EXERCISE DETAILS:
Write out exactly the lines below that run from the one containing "let q := s.stitch v i" through the one containing "(dt : Nat) (s", both included, with no other lines.
[Start of section]
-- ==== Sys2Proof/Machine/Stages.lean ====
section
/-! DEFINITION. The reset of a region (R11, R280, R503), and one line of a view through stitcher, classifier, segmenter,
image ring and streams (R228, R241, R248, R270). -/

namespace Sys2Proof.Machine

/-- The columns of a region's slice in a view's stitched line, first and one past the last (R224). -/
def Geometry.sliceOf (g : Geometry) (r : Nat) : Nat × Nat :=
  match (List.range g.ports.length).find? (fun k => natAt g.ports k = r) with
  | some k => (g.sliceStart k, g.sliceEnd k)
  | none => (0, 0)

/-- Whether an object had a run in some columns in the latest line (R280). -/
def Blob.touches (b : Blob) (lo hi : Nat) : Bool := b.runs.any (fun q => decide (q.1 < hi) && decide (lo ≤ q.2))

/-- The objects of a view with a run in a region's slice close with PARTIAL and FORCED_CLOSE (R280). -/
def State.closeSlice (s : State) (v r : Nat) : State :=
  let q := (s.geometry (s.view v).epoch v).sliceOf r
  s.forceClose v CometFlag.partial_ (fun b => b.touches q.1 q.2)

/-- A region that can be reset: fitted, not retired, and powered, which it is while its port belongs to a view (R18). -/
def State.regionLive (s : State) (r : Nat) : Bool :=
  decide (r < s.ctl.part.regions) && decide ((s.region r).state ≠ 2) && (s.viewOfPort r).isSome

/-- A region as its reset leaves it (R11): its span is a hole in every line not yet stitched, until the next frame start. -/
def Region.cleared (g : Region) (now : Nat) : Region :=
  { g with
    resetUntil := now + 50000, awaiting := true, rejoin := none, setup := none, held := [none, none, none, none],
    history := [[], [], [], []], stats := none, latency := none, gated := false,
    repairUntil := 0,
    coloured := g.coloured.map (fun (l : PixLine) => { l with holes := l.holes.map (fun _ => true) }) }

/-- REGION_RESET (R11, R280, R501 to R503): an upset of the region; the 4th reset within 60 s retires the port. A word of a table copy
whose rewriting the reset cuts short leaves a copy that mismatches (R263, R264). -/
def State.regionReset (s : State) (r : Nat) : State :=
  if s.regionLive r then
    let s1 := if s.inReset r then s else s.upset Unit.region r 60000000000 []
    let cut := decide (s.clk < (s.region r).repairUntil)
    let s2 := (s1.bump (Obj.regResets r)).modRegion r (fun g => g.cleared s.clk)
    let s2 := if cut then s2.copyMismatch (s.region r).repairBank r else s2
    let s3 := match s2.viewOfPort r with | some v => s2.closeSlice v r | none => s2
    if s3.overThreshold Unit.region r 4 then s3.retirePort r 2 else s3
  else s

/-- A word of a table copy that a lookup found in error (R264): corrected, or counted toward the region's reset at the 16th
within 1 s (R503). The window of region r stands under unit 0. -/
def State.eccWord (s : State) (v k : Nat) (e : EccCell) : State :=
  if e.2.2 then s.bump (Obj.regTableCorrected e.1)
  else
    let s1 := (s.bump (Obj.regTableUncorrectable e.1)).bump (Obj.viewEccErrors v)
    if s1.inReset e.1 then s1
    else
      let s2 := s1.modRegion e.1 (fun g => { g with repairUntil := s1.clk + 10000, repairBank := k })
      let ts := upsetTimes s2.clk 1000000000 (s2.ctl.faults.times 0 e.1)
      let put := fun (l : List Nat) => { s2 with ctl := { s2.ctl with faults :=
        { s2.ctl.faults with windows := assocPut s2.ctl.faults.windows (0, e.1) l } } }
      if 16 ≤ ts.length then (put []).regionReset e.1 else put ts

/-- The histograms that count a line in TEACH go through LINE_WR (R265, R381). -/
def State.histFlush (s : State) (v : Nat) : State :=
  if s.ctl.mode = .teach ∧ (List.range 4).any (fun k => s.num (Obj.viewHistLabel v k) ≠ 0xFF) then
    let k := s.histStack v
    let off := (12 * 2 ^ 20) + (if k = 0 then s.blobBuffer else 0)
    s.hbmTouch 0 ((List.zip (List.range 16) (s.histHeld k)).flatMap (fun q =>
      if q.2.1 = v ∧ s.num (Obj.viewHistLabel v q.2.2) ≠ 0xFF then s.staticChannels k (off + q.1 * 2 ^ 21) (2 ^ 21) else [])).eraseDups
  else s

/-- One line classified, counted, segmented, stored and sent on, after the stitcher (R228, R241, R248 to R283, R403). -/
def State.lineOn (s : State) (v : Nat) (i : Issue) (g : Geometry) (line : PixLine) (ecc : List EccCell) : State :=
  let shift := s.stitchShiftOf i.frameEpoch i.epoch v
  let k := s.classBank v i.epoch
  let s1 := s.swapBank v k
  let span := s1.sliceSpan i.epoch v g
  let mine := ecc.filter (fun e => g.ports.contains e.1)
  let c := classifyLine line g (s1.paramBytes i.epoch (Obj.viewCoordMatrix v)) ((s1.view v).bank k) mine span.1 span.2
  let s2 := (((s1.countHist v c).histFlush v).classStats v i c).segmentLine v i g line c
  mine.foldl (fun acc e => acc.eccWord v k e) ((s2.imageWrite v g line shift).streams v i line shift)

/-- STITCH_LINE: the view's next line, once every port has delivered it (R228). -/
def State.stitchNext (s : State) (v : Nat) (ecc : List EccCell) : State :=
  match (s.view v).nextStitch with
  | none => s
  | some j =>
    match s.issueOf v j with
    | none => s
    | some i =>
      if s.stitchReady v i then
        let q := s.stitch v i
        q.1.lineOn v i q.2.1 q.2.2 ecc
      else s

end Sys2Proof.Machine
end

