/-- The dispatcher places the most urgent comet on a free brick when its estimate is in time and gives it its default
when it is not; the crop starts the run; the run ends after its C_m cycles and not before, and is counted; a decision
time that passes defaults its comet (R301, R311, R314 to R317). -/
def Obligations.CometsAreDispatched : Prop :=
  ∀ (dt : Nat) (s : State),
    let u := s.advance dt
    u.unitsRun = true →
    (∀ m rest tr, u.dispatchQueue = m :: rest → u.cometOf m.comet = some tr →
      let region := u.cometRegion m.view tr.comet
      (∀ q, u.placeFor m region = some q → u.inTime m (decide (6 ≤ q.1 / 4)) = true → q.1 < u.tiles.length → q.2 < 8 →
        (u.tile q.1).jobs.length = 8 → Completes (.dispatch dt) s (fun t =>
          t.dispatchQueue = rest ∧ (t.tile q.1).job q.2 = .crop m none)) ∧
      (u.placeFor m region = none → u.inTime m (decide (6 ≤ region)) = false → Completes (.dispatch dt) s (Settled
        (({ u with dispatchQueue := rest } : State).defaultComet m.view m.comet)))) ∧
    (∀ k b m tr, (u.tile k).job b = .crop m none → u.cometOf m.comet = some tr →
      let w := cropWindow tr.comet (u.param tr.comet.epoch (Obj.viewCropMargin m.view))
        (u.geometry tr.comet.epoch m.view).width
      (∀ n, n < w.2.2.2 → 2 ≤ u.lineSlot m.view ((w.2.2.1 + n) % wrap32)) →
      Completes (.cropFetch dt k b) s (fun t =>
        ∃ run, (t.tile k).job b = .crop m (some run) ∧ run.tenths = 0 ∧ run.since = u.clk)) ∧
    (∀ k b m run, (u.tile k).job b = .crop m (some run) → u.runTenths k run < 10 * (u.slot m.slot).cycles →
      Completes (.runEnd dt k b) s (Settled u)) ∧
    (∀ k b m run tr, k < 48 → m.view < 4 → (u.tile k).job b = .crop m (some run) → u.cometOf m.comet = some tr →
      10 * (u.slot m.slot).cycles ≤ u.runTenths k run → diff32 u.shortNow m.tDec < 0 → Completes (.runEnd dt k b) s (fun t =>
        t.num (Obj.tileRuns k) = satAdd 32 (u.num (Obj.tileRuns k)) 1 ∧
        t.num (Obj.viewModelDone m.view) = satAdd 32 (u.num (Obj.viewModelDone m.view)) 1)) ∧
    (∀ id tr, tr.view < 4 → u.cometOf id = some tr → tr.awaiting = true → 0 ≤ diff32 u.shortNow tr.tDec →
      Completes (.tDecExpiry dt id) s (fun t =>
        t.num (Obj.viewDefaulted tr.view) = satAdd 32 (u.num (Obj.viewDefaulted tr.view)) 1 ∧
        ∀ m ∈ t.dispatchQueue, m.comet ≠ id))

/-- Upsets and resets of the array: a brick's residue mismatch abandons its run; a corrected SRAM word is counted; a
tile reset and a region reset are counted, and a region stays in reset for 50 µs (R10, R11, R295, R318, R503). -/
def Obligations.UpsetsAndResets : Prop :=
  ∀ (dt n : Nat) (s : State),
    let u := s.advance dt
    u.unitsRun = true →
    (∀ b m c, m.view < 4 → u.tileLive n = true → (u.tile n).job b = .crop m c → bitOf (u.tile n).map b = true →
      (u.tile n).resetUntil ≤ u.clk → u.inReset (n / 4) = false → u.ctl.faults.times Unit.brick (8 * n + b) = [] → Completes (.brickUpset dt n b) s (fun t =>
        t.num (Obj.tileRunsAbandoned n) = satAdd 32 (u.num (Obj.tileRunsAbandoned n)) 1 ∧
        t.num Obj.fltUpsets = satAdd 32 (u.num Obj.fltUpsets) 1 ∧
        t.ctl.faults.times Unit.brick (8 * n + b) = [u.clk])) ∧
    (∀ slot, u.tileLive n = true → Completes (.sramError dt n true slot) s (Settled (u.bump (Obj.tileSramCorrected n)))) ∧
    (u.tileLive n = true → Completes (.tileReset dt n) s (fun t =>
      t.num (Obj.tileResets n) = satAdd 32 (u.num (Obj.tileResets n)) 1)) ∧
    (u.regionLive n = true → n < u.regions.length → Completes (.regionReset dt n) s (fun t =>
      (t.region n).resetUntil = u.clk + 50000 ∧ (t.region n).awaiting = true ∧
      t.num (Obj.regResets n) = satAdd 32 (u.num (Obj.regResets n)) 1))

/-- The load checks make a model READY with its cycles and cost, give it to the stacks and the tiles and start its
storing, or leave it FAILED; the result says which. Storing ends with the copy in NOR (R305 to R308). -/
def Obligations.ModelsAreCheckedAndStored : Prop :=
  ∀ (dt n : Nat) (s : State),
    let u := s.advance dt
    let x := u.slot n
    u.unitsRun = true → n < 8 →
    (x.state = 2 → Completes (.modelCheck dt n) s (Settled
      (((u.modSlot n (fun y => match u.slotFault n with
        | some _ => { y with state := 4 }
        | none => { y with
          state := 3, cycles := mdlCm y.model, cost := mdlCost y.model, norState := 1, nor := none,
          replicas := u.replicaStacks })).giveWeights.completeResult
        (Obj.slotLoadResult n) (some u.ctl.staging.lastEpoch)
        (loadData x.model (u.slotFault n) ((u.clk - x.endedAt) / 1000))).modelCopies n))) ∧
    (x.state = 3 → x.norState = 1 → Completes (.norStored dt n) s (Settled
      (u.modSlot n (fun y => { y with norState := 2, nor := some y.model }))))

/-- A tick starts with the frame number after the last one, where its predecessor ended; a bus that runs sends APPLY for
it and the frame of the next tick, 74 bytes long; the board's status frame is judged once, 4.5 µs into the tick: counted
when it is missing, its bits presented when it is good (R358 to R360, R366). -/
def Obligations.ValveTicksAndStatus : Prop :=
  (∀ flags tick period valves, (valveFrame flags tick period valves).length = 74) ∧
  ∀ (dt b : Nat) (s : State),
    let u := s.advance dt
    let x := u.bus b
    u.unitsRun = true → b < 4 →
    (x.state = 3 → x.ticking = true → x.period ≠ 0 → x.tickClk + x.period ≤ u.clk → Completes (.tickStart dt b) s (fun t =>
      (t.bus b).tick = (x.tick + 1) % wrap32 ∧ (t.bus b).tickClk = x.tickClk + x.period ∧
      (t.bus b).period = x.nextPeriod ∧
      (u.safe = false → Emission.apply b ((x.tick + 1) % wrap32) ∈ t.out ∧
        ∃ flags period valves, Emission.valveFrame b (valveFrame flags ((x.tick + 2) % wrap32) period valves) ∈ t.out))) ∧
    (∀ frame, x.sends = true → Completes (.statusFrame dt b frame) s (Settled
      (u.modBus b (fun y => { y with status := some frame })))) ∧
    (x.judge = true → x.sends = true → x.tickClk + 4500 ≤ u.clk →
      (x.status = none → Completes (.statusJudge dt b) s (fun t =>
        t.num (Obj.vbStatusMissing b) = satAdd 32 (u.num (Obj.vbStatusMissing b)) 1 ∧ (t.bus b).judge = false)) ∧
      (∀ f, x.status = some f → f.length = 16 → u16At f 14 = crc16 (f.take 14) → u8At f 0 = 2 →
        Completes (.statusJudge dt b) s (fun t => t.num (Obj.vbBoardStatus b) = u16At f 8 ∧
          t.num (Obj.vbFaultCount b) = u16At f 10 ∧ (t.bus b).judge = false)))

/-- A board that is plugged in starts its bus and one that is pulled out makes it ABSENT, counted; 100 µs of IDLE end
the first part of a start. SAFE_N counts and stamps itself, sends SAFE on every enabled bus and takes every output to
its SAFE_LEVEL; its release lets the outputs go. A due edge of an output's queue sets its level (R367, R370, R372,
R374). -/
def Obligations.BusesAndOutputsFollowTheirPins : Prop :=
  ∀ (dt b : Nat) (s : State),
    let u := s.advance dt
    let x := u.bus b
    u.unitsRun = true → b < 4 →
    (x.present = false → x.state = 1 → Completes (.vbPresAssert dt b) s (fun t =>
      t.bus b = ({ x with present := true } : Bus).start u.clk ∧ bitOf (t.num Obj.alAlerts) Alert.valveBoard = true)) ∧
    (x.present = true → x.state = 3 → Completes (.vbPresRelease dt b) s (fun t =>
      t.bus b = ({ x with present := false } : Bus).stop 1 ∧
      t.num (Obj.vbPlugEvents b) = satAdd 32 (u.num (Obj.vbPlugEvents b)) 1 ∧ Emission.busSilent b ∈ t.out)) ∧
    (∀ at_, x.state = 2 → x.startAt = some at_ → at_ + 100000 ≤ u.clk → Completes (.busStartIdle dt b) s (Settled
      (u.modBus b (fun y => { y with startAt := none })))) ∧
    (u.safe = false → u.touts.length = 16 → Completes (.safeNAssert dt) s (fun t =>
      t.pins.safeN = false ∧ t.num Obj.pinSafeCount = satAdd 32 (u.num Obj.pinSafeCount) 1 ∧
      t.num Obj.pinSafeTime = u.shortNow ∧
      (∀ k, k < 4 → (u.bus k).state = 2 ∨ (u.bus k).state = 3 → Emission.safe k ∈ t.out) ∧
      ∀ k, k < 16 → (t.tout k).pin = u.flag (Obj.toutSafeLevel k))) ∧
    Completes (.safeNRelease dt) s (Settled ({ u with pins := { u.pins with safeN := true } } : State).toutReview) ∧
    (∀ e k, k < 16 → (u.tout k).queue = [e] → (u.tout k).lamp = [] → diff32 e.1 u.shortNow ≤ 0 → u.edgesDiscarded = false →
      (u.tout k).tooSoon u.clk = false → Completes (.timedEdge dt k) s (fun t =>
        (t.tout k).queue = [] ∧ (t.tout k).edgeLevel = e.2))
[End of section]
RESPONSE TO THE EXERCISE:
        let q := s.stitch v i
        q.1.lineOn v i q.2.1 q.2.2 ecc
      else s

end Sys2Proof.Machine
end

/-- The dispatcher places the most urgent comet on a free brick when its estimate is in time and gives it its default
when it is not; the crop starts the run; the run ends after its C_m cycles and not before, and is counted; a decision
time that passes defaults its comet (R301, R311, R314 to R317). -/
def Obligations.CometsAreDispatched : Prop :=
  ∀ (dt : Nat) (s : State),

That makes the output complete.